Massive black bear euthanised after bursting into tent and attacking mother and three-year-old girl



A 350-pound black bear was killed after it tore into a tent in Great Smoky Mountains National Park and injured a 3-year-old girl and her mother, according to National Park Service officials.

Park officials said the bear entered the Elkmont Campground at 5.20am on Sunday while a family of five were sleeping in their tent.

The bear reportedly tore into the family’s tent and scratched the mother and the little girl on their heads.

The father of the family was eventually able to scare the bear away. The family left a note at the campground office notifying officials about the attack and left to get medical treatment for the mother and child.

Both were treated for non-life-threatening lacerations on their heads, according to NPS officials.

Staff set traps in the campground area for the bear and tracked it down. After finding the bear and trapping it, NPS officials said the animal was humanely euthanised.

According to park officials, the bear had become accustom to humans and no longer showed fear from human encampments. The bear reportedly “boldly” entered the trap set by park officials. They determined it had to be euthanised because it posed “a risk to human safety”.

“The bear weighed approximately 350 pounds, which is not standard for this time of year, suggesting the bear had previous and likely consistent access to non-natural food sources,” Lisa McInnis ,the park’s Chief of Resource Management in a statement.

According to NPS officials, the bear’s behaviour suggested that it was not predating on the family, but rather it had become accustom to eating human food and was searching for it in the tent.

Bear attacks see an uptick in May and June when bears’ natural foods, like berries, are not yet available in the wilderness. Park officials said the bear likely smelled food in the area of the campsite.

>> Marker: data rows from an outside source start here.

-- ==== Sys2Proof/Machine/Hash.lean ====
section
/-! DEFINITION. CRC-32 (R38), SHA-256 and HMAC-SHA-256 (R38, R347, R387). -/

namespace Sys2Proof

/-- One bit of CRC-32, reflected polynomial 0xEDB8_8320. -/
def crcBit (c : Word) : Word := if c.getLsbD 0 then (c >>> 1) ^^^ 0xEDB88320 else c >>> 1

def crcByte (c : Word) (b : Byte) : Word := iterate8 crcBit (c ^^^ b.setWidth 32)
where
  iterate8 (f : Word → Word) (x : Word) : Word := f (f (f (f (f (f (f (f x)))))))

/-- CRC-32 of IEEE 802.3 (R38). -/
def crc32 (l : List Byte) : Word := l.foldl crcByte 0xFFFFFFFF ^^^ 0xFFFFFFFF

def shaK : List Word :=
  [0x428A2F98, 0x71374491, 0xB5C0FBCF, 0xE9B5DBA5, 0x3956C25B, 0x59F111F1, 0x923F82A4, 0xAB1C5ED5,
   0xD807AA98, 0x12835B01, 0x243185BE, 0x550C7DC3, 0x72BE5D74, 0x80DEB1FE, 0x9BDC06A7, 0xC19BF174,
   0xE49B69C1, 0xEFBE4786, 0x0FC19DC6, 0x240CA1CC, 0x2DE92C6F, 0x4A7484AA, 0x5CB0A9DC, 0x76F988DA,
   0x983E5152, 0xA831C66D, 0xB00327C8, 0xBF597FC7, 0xC6E00BF3, 0xD5A79147, 0x06CA6351, 0x14292967] ++
  [0x27B70A85, 0x2E1B2138, 0x4D2C6DFC, 0x53380D13, 0x650A7354, 0x766A0ABB, 0x81C2C92E, 0x92722C85,
   0xA2BFE8A1, 0xA81A664B, 0xC24B8B70, 0xC76C51A3, 0xD192E819, 0xD6990624, 0xF40E3585, 0x106AA070,
   0x19A4C116, 0x1E376C08, 0x2748774C, 0x34B0BCB5, 0x391C0CB3, 0x4ED8AA4A, 0x5B9CCA4F, 0x682E6FF3,
   0x748F82EE, 0x78A5636F, 0x84C87814, 0x8CC70208, 0x90BEFFFA, 0xA4506CEB, 0xBEF9A3F7, 0xC67178F2]

def shaInit : List Word := [0x6A09E667, 0xBB67AE85, 0x3C6EF372, 0xA54FF53A, 0x510E527F, 0x9B05688C, 0x1F83D9AB, 0x5BE0CD19]

/-- Big-endian words of a byte list. -/
def beWords : List Byte → List Word
  | a :: b :: c :: d :: r => (a ++ b ++ c ++ d) :: beWords r
  | _ => []

/-- Big-endian bytes of a word. -/
def beBytes (w : Word) : List Byte :=
  [w.extractLsb' 24 8, w.extractLsb' 16 8, w.extractLsb' 8 8, w.extractLsb' 0 8]

def shaS0 (x : Word) : Word := x.rotateRight 7 ^^^ x.rotateRight 18 ^^^ (x >>> 3)
def shaS1 (x : Word) : Word := x.rotateRight 17 ^^^ x.rotateRight 19 ^^^ (x >>> 10)

/-- Extends a message schedule held newest first. -/
def shaExtend : Nat → List Word → List Word
  | 0, w => w
  | n + 1, w =>
    shaExtend n ((shaS1 (w.getD 1 0) + w.getD 6 0 + shaS0 (w.getD 14 0) + w.getD 15 0) :: w)

def shaRound (h : List Word) (kw : Word) : List Word :=
  match h with
  | [a, b, c, d, e, f, g, hh] =>
    let t1 := hh + (e.rotateRight 6 ^^^ e.rotateRight 11 ^^^ e.rotateRight 25) + ((e &&& f) ^^^ (~~~e &&& g)) + kw
    let t2 := (a.rotateRight 2 ^^^ a.rotateRight 13 ^^^ a.rotateRight 22) +
      ((a &&& b) ^^^ (a &&& c) ^^^ (b &&& c))
    [t1 + t2, a, b, c, d + t1, e, f, g]
  | other => other

/-- Compresses one block of 16 words. -/
def shaBlock (h : List Word) (block : List Word) : List Word :=
  let w := (shaExtend 48 block.reverse).reverse
  let r := (List.zipWith (· + ·) shaK w).foldl shaRound h
  List.zipWith (· + ·) h r

/-- Compresses `n` blocks. -/
def shaBlocks : Nat → List Word → List Word → List Word
  | 0, h, _ => h
  | n + 1, h, w => shaBlocks n (shaBlock h (w.take 16)) (w.drop 16)

/-- Padding of a message of `n` bytes. -/
def shaPad (n : Nat) : List Byte :=
  0x80 :: List.replicate ((119 - n % 64) % 64) 0 ++ (leBytes 8 (8 * n)).reverse

def sha256 (m : List Byte) : List Byte :=
  let w := beWords (m ++ shaPad m.length)
  (shaBlocks (w.length / 16) shaInit w).flatMap beBytes

/-- HMAC-SHA-256 under a key of at most 64 bytes. -/
def hmacSha256 (key m : List Byte) : List Byte :=
  let k := key ++ List.replicate (64 - key.length) 0
  sha256 (k.map (· ^^^ 0x5C) ++ sha256 (k.map (· ^^^ 0x36) ++ m))

end Sys2Proof
end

“In this incident, the bear was likely attracted to food smells throughout the area, including dog food at the involved campsite,” Ms McInnis said. “It is very difficult to deter this learned behavior and, as in this case, the result can lead to an unacceptable risk to people.”

Experts recommend hanging food items at least 10 feet off the ground and five feet from trees when camping. Many campsites have bear proof lockers for food storage specifically to diminish the potential for human food to draw the animals toward campsites.

While bears are dangerous wild animals, deadly attacks are still relatively rare, with only 25 people being killed across North America in the last 20 years.